╔══

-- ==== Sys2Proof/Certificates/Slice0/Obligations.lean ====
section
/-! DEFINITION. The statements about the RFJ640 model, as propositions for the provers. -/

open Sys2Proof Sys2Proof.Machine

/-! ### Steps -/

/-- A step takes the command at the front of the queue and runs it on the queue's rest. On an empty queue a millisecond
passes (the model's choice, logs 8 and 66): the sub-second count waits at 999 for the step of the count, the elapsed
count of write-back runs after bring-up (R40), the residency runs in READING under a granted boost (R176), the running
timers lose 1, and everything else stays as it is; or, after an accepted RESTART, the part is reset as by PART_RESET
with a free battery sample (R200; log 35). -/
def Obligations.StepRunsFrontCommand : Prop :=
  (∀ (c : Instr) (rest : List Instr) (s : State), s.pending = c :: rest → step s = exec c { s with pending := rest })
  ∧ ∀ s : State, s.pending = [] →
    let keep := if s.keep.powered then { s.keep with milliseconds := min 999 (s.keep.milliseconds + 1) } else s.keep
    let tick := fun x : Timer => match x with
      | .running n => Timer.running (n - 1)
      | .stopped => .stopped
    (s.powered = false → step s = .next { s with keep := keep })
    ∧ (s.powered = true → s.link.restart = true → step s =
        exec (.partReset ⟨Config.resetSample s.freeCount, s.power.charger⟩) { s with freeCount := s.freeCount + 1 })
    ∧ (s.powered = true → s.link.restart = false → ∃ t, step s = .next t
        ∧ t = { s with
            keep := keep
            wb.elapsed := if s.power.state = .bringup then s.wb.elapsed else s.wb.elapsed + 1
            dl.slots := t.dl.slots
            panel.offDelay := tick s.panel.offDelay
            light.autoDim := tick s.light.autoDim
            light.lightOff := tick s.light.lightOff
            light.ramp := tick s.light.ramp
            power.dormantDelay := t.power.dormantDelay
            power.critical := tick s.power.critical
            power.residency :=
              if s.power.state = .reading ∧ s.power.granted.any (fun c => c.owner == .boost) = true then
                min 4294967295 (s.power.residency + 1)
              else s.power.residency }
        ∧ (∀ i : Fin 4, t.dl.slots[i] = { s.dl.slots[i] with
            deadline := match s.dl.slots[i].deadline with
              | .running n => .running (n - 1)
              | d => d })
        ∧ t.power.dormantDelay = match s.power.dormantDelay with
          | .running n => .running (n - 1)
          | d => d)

╚══

Retype, exactly and in full, the listing from its first line to the one holding "dl.slots := t.dl.slots", both included.

Answer area =
-- ==== Sys2Proof/Certificates/Slice0/Obligations.lean ====
section
/-! DEFINITION. The statements about the RFJ640 model, as propositions for the provers. -/

open Sys2Proof Sys2Proof.Machine

/-! ### Steps -/

/-- A step takes the command at the front of the queue and runs it on the queue's rest. On an empty queue a millisecond
passes (the model's choice, logs 8 and 66): the sub-second count waits at 999 for the step of the count, the elapsed
count of write-back runs after bring-up (R40), the residency runs in READING under a granted boost (R176), the running
timers lose 1, and everything else stays as it is; or, after an accepted RESTART, the part is reset as by PART_RESET
with a free battery sample (R200; log 35). -/
def Obligations.StepRunsFrontCommand : Prop :=
  (∀ (c : Instr) (rest : List Instr) (s : State), s.pending = c :: rest → step s = exec c { s with pending := rest })
  ∧ ∀ s : State, s.pending = [] →
    let keep := if s.keep.powered then { s.keep with milliseconds := min 999 (s.keep.milliseconds + 1) } else s.keep
    let tick := fun x : Timer => match x with
      | .running n => Timer.running (n - 1)
      | .stopped => .stopped
    (s.powered = false → step s = .next { s with keep := keep })
    ∧ (s.powered = true → s.link.restart = true → step s =
        exec (.partReset ⟨Config.resetSample s.freeCount, s.power.charger⟩) { s with freeCount := s.freeCount + 1 })
    ∧ (s.powered = true → s.link.restart = false → ∃ t, step s = .next t
        ∧ t = { s with
            keep := keep
            wb.elapsed := if s.power.state = .bringup then s.wb.elapsed else s.wb.elapsed + 1
            dl.slots := t.dl.slots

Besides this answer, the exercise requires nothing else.